ICU Medical named Fulwider as a defendant in an action filed in the
Superior Court of the
State of California, County of Orange, Case No. 040009340, (the
“Action”), seeking, among other things, damages
arising from acts and omissions relating to Fulwider’s
representation of ICU Medical. The operative pleading is the “Third
Amended Complaint [Etc.]” filed on or about February 21,
2006, by ICU Medical (the “Third Amended
Complaint”).
B.
ICU Medical has also named
Cardinal Health 303, Inc. (formerly known as IVAC Medical
Systems, Inc., IVAC Corporation, and Alaris Medical Systems, Inc.)

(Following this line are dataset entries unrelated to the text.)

-- ==== Sys2Proof/Machine/Stacks.lean ====
section
/-! DEFINITION. The M-stacks: the check code (R287, R288), dark periods, scrub and row repair (R294–R301), lanes (R289,
R290), uncorrectable bursts and stack failures (R302–R304), and the page-table walk into the translation caches
(R317–R319). -/

namespace Sys2Proof.Machine

/-! ### The check code (R287, R288) -/

/-- Remainder mod P of the polynomial whose coefficient of x^n is bit n, over bits below `n` (R287). -/
def codeRem (w : BitVec 288) : Nat → Nat
  | 0 => 0
  | n + 1 =>
    -- Horner from the top bit: the bits below `n + 1` weigh x^0 … x^n
    let low := codeRem w n
    if w.getLsbD n then low ^^^ crcLeft 0x1EDC6F41 32 n 1 else low

/-- The syndrome of a burst (R287). -/
def syndrome (w : BitVec 288) : Nat := codeRem w 288

/-- The syndromes of single-bit errors, by bit of the codeword. -/
def bitSyndromes : List (Nat × Nat) := (upFrom 0 288).map (fun n => (n, crcLeft 0x1EDC6F41 32 n 1))

/-- Lane positions of the one or two bit errors that explain a syndrome (R288). -/
def errorLanes (syn : Nat) : Option (List Nat) :=
  match bitSyndromes.find? (fun x => x.2 == syn) with
  | some x => some [x.1 / 32]
  | none => bitSyndromes.findSome? (fun x =>
      (bitSyndromes.find? (fun y => decide (x.1 < y.1) && (x.2 ^^^ y.2) == syn)).map (fun y => [x.1 / 32, y.1 / 32]))

/-- Decoding of a burst of a channel with these lanes marked: the positions of corrected bits, or none where the burst
enters the retry flow (R288). -/
def decodeBurst (marked : Nat) (w : BitVec 288) : Option (List Nat) :=
  match bitList marked 9 with
  | [] => if syndrome w = 0 then some [] else errorLanes (syndrome w)
  | [_] => some []
  | _ => none

/-! ### Addresses (R281, R282) -/

/-- Row number of an address in its stack: channel × 2^18 + bank × 2^14 + layer × 2^10 + row. -/
def rowOf (pa : Nat) : Nat :=
  let o := pa % stackBytes
  o / 2 ^ 7 % 256 * 2 ^ 18 + o / 2 ^ 15 % 16 * 2 ^ 14 + o / 2 ^ 32 % 16 * 2 ^ 10 + o / 2 ^ 22 % 1024

/-- Column, and burst within the line. -/
def colOf (pa : Nat) : Nat := pa % stackBytes / 2 ^ 19 % 8
def burstOf (pa : Nat) : Nat := pa / 32 % 4

/-- Stack, channel, layer, bank and row, as health events give them (R492). -/
def rowDetail (k row : Nat) : List Nat := [k, row / 2 ^ 18, row / 2 ^ 10 % 16, row / 2 ^ 14 % 16, row % 1024]

/-- Offset in the stack of line `n` of a channel in ascending order (R297). -/
def scrubOffset (ch n : Nat) : Nat := n / 16 * 2 ^ 19 + n % 16 * 2 ^ 15 + ch * 2 ^ 7

/-! ### Lanes (R289, R290) -/

/-- Codeword position that a lane carries: data and check lanes that the spare replaces carry none (R287, R292). -/
def laneCarries (c : Channel) (lane : Nat) : Option Nat :=
  if lane = 9 then c.spared else if c.spared = some lane then none else some lane

/-- Lanes that a test finds failing are marked (R290). -/
def markTested (s : State) (k ch lanes : Nat) : State :=
  (bitList lanes 10).foldl (fun s l => match laneCarries (chanOf s k ch) l with
    | some x => markLane s k ch x
    | none => s) s

/-! ### Row repair (R299–R301) -/

/-- A row has gone bad: it takes a soft spare of its bank and layer, or is deferred (R300, R301). -/
def rowBad (s : State) (k row : Nat) (col : Nat) : State :=
  let x := stackOf s k
  let ch := row / 2 ^ 18
  let key := row / 2 ^ 10
  let used := tget 0 x.spares key
  if x.deferred.contains row || (chanOf s k ch).copies.any (fun c => c.1 == row % 2 ^ 18) then s
  else
    let s1 := addEvent s 0x06 (stackDie k) (rowDetail k row ++ [col])
    if used < 32 then
      modChan (modStack s1 k (fun x => { x with
        soft := x.soft + 1, remapped := if x.remapped.contains row then x.remapped else x.remapped ++ [row]
        spares := tput 0 x.spares key (used + 1) })) k ch (fun c => { c with copies := c.copies ++ [(row % 2 ^ 18, 0)] })
    else modStack s1 k (fun x => { x with deferred := x.deferred ++ [row] })

/-- A read of a row needed corrections: four in one house cycle make the row bad (R288, R289, R299). -/
def countCorrections (s : State) (pa : Nat) (lanes : List Nat) : State :=
  let k := pa / stackBytes
  let row := rowOf pa
  if lanes.isEmpty then s
  else
    let s1 := modChan s k (row / 2 ^ 18) (fun c => { c with
      corrections := lanes.foldl (fun t l => tmod 0 t l (fun n => n + 1)) c.corrections })
    let n := tget 0 (stackOf s1 k).rowCorr row + 1
    let s2 := modStack s1 k (fun x => { x with rowCorr := tput 0 x.rowCorr row n })
    if n = 4 then rowBad s2 k row (colOf pa) else s2

/-- Bursts of a line that a read without a requester cannot decode: the house will act on them, unless a dirty copy of the
line will replace them (R297, R300, R303). -/
def meetLine (s : State) (line : Nat) : State :=
  if llmDirty s line || (dirtyLine s line).isSome then s
  else ((upFrom (4 * line) 4).filter (fun b => tget false s.mem.bad b)).foldl (fun s b => meetBad s b []) s

/-- A burst is declared uncorrectable (R290 step 5, R302): its row is bad, and the house will act. While its line is dirty
elsewhere only scrub reads it, and nothing is lost (R303). -/
def declareBad (s : State) (pa : Nat) : State :=
  let k := pa / stackBytes
  let s1 := { s with mem := { s.mem with bad := tput false s.mem.bad (pa / 32) true } }
  let s2 := if llmDirty s (pa / 128) || (dirtyLine s (pa / 128)).isSome then s1 else meetBad s1 (pa / 32) []
  let s3 := addEvent s2 0x05 (stackDie k) (rowDetail k (rowOf pa) ++ [colOf pa, burstOf pa])
  rowBad s3 k (rowOf pa) (colOf pa)

/-- A burst is delivered; corrected bits are counted per lane, per row and in the health record (R288, R491). -/
def deliverBurst (s : State) (pa : Nat) (lanes : List Nat) : State :=
  if lanes.isEmpty then s else countCorrections (bumpCounter s 2 1) pa lanes

/-- BURST_RETRY (R288, R290): a burst as it is first received; where it does not decode, the reread, the lane test in
window 110 of the channel's next dark period, and the last read. A burst that its reread delivers is a transfer error, which
counts once in the health record (log 73). -/
def execBurstRetry (pa : Nat) (first reread : BitVec 288) (lanes : Nat) (again : BitVec 288) (s : State) : Out :=
  let k := pa / stackBytes
  let ch := rowOf pa / 2 ^ 18
  if !inStack pa || (stackOf s k).state ≠ 1 then .next s
  else match decodeBurst (chanOf s k ch).marked first with
  | some fixed => .next (deliverBurst s pa fixed)
  | none => match decodeBurst (chanOf s k ch).marked reread with
  | some fixed => .next (countCorrections (bumpCounter s 2 1) pa fixed)
  | none =>
    let s1 := modChan (markTested s k ch lanes) k ch (fun c => { c with testDue := true })
    let marked := (chanOf s1 k ch).marked
    match if marked = (chanOf s k ch).marked then none else decodeBurst marked again with
    | some fixed => .next (deliverBurst s1 pa fixed)
    | none => .next (declareBad s1 pa)

/-! ### Dark periods (R50, R51, R294–R297) -/

/-- The channel has a dark window in this cue without being forced: the hub's entry in force is dark for it, its partition idles, or its
controller serves no running order and the last dark period is 8 cues ago (R50, R296). -/
def darkDue (s : State) (k ch : Nat) : Bool :=
  let c := chanOf s k ch
  let paced := s.clk.stopped || decide (s.clk.cue ≥ c.darkAt + 8)
  match bayPart s (k / 2) with
  | none => paced
  | some p =>
    if !partCues s p then paced
    else
      let o := (partOf s p).order
      decide (c.darkAt < s.clk.cue) && (o.kind == .idle || (o.kind == .advance && o.live && !o.under && entryDark s (72 + k / 2) o.pos ch))

/-- The channel is dark in a hold cue because it has gone 8 cues without a dark period (R51). -/
def forcedDue (s : State) (k ch : Nat) : Bool :=
  match bayPart s (k / 2) with
  | none => false
  | some p => partCues s p && (partOf s p).order.kind == .hold && decide (s.clk.cue ≥ (chanOf s k ch).darkAt + 8)

/-- A line of a channel is scrubbed (R297). -/
def scrubLine (s : State) (k ch n : Nat) : State := meetLine s ((k * stackBytes + scrubOffset ch n) / 128)

/-- Line `n` of a row, given as bank × 2^14 + layer × 2^10 + row, is read for its copy (R282, R300). -/
def copyLine (s : State) (k ch row n : Nat) : State :=
  meetLine s ((k * stackBytes + row / 2 ^ 10 % 16 * 2 ^ 32 + row % 1024 * 2 ^ 22 + n * 2 ^ 19 + row / 2 ^ 14 * 2 ^ 15 + ch * 2 ^ 7) / 128)

/-- Window 110: the first due of a lane test, two lines of a row copy, and two lines of scrub (R294, R300). -/
def window110 (s : State) (k ch lanes : Nat) : State :=
  let c := chanOf s k ch
  if c.testDue then modChan (markTested s k ch lanes) k ch (fun c => { c with testDue := false })
  else match c.copies with
  | (row, n) :: rest => modChan (copyLine (copyLine s k ch row n) k ch row (n + 1)) k ch (fun c => { c with
      copies := if n + 2 ≥ 8 then rest else (row, n + 2) :: rest })
  | [] =>
    let s1 := scrubLine (scrubLine s k ch c.scrub) k ch (c.scrub + 1)
    modChan s1 k ch (fun c => { c with scrub := (c.scrub + 2) % 1572864 })

/-- A dark period: two internal rows are refreshed, the sweep counter advances, and window 110 is used (R294, R295). -/
def darkPeriod (s : State) (k ch lanes : Nat) : State :=
  let s1 := modChan s k ch (fun c => { c with sweep := (c.sweep + 1) % 531, darkAt := s.clk.cue })
  window110 s1 k ch lanes

/-- DARK_PERIOD (R294). -/
def execDarkPeriod (stack ch lanes : Nat) (s : State) : Out :=
  if (stackOf s stack).state ≠ 1 || !hubIsUp s (stack / 2) || !darkDue s stack ch then .next s
  else .next (darkPeriod s stack ch lanes)

/-- FORCED_DARK (R51). -/
def execForcedDark (stack ch lanes : Nat) (s : State) : Out :=
  if (stackOf s stack).state ≠ 1 || !hubIsUp s (stack / 2) || !forcedDue s stack ch then .next s
  else .next (darkPeriod s stack ch lanes)

/-! ### Uncorrectable bursts and stack failures (R303, R304) -/

/-- UNCORRECTABLE_BURST (R303): the house acts at a boundary on the owner of the burst's granule and on every context whose
request got no data. -/
def execUncorrectableBurst (pa : Nat) (s : State) : Out :=
  let b := pa / 32
  let due := s.mem.badDue.filter (fun x => x.1 == b)
  if due.isEmpty then .next s
  else
    let addr := BitVec.ofNat 64 (32 * b)
    let s1 := { s with mem := { s.mem with badDue := s.mem.badDue.filter (fun x => x.1 != b) } }
    let s2 := (due.flatMap (fun x => x.2)).foldl (fun s x =>
      raise s x.1 { valid := true, status := stMemory, cause := 0, agent := x.2, cue := s.clk.cue - 1, address := addr, whereAt := 0 }) s1
    .next (loseOwnerIn s2 (32 * b) stMemory addr (s.clk.cue - 1))

/-- LANE_LOSS_OF_LOCK (R289, R304): the lane is marked at once; more than 16 channels of a stack at once fail it. -/
def execLaneLossOfLock (stack ch lane : Nat) (s : State) : Out :=
  let x := stackOf s stack
  if x.state ≠ 1 then .next s
  else
    let old := if x.lockCue = s.clk.cue then x.lock else []
    let now := if old.contains ch then old else ch :: old
    let s1 := modStack s stack (fun x => { x with lock := now, lockCue := s.clk.cue })
    let s2 := match laneCarries (chanOf s1 stack ch) lane with
      | some l => markLane s1 stack ch l
      | none => s1
    .next (if now.length > 16 then modStack s2 stack (fun x => { x with lost := some (x.lost.getD 3) }) else s2)

/-- STACK_FAILURE (R304): at the boundary after a failure; a stack whose failure nothing has shown has lost its supply. -/
def execStackFailure (stack : Nat) (s : State) : Out :=
  .next (stackFails s stack ((stackOf s stack).lost.getD 4) (s.clk.cue - 1))

/-! ### Walks (R317–R319) -/

/-- Entries that a translation cache holds (R317, R332): those of engine units and of the L2s of the cores by agent number, of the
receive sides of the hubs, of the tile walkers for leaves, of the tile walkers for pointers, and of the L1s of the cores. -/
def tlbRoom (n : Nat) : Nat :=
  if n < 2016 then
    let u := n % 28
    if u < 4 then 0 else if u < 8 then 128 else if u < 24 then 64 else 256
  else if n < 2144 then 2048 else if n < 2152 then 4096 else if n < 2224 then 2048 else if n < 2296 then 512 else 64

/-- The entries that a walk reads, with their levels, from the root down (R309). -/
def walkEntries (s : State) (root va : Nat) : List (Nat × W64) :=
  let e3 := readWord s (root + 8 * (va / 2 ^ 42))
  let e2 := readWord s (entryPa e3 + 8 * (va / 2 ^ 29 % 8192))
  if bit e2 62 then [(3, e3), (2, e2)]
  else [(3, e3), (2, e2), (1, readWord s (entryPa e2 + 8 * (va / 2 ^ 16 % 8192)))]

/-- An entry enters a cache, the least recently used leaving (R317). -/
def cacheEntry (c va n : Nat) (tlb : List Tlb) (x : Nat × W64) : List Tlb :=
  let e : Tlb := { stream := n, ctx := c, level := x.1, page := va / 2 ^ (3 + 13 * x.1), word := x.2 }
  let mine := e :: tlb.filter (fun y => y.stream == n && !(y.ctx == c && y.level == e.level && y.page == e.page))
  mine.take (tlbRoom n) ++ tlb.filter (fun y => y.stream != n)

/-- Where a stream's walk puts the entries it read: the leaf into the stream's cache; of an engine unit also the leaf and the pointers
into its tile's walker; of a core every level into both its caches (R317). -/
def cachesOf (stream : Nat) (es : List (Nat × W64)) : List (Nat × List (Nat × W64)) :=
  let leaf := es.drop (es.length - 1)
  if stream < 2016 then
    [(2152 + stream / 28, leaf), (2224 + stream / 28, es.dropLast), (stream, leaf)]
  else if stream < 2144 then [(stream, es), (2296 + (stream - 2016), es)]
  else [(stream, leaf)]

/-- TABLE_WALK (R318): the entries of a walk enter the caches of its stream; a walk that meets an entry that is not valid installs
nothing, and the access that needs it faults (R319, R330). -/
def execTableWalk (stream c va : Nat) (s : State) : Out :=
  if c = 0 || !ctxLive s c || tlbRoom stream = 0 || (walk s (ctxOf s c).root va).isNone then .next s
  else
    let put := cachesOf stream (walkEntries s (ctxOf s c).root va)
    .next { s with mem := { s.mem with tlb := put.foldl (fun t x => x.2.foldl (cacheEntry c va x.1) t) s.mem.tlb } }

end Sys2Proof.Machine
end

(“Alaris”) as a defendant in the Third Amended Complaint. The Parties
acknowledge that they are not, through this Agreement,
directly or indirectly, settling or releasing any of ICU
Medical’s claims against Alaris.
C.
Without admitting any liability or wrongdoing, ICU Medical and
Fulwider desire, by entering
into this Agreement and consummating the transactions contemplated
in this Agreement, to resolve, compromise and settle, amongst
themselves alone, the Action and all disputes, claims, and
controversies between or among
them which are based upon, arise out of, relate to, or have
any connection with: (1) the Action; and (2) the filing or
maintenance of the Action.
AGREEMENT
NOW, THEREFORE, in
consideration of the foregoing recitals and for good and
valuable consideration, the receipt of sufficiency of which
is acknowledged, the Parties, and each of them, warrant, represent,
acknowledge, covenant and agree as follows:
1.
DEFINITIONS
Unless otherwise defined
herein, all capitalized terms used herein shall have the
meanings given such terms
in this Agreement. In addition, for the purposes of this Agreement
only, the following specially defined terms shall have the
following meanings:
1.1
Person. Person shall mean and include a natural
person or person, a group of natural persons acting as individuals, a group of
natural persons acting in a collegial capacity (e.g., as a
committee, board of directors,
etc.), a corporation, partnership, limited liability company,
joint- venturers, trust,
or any other unincorporated association, business, organization, or
enterprise, any government agency, and any successor-in-interest,
heir, executor, administrator, trustee, trustee in
bankruptcy, or receiver of any person or entity.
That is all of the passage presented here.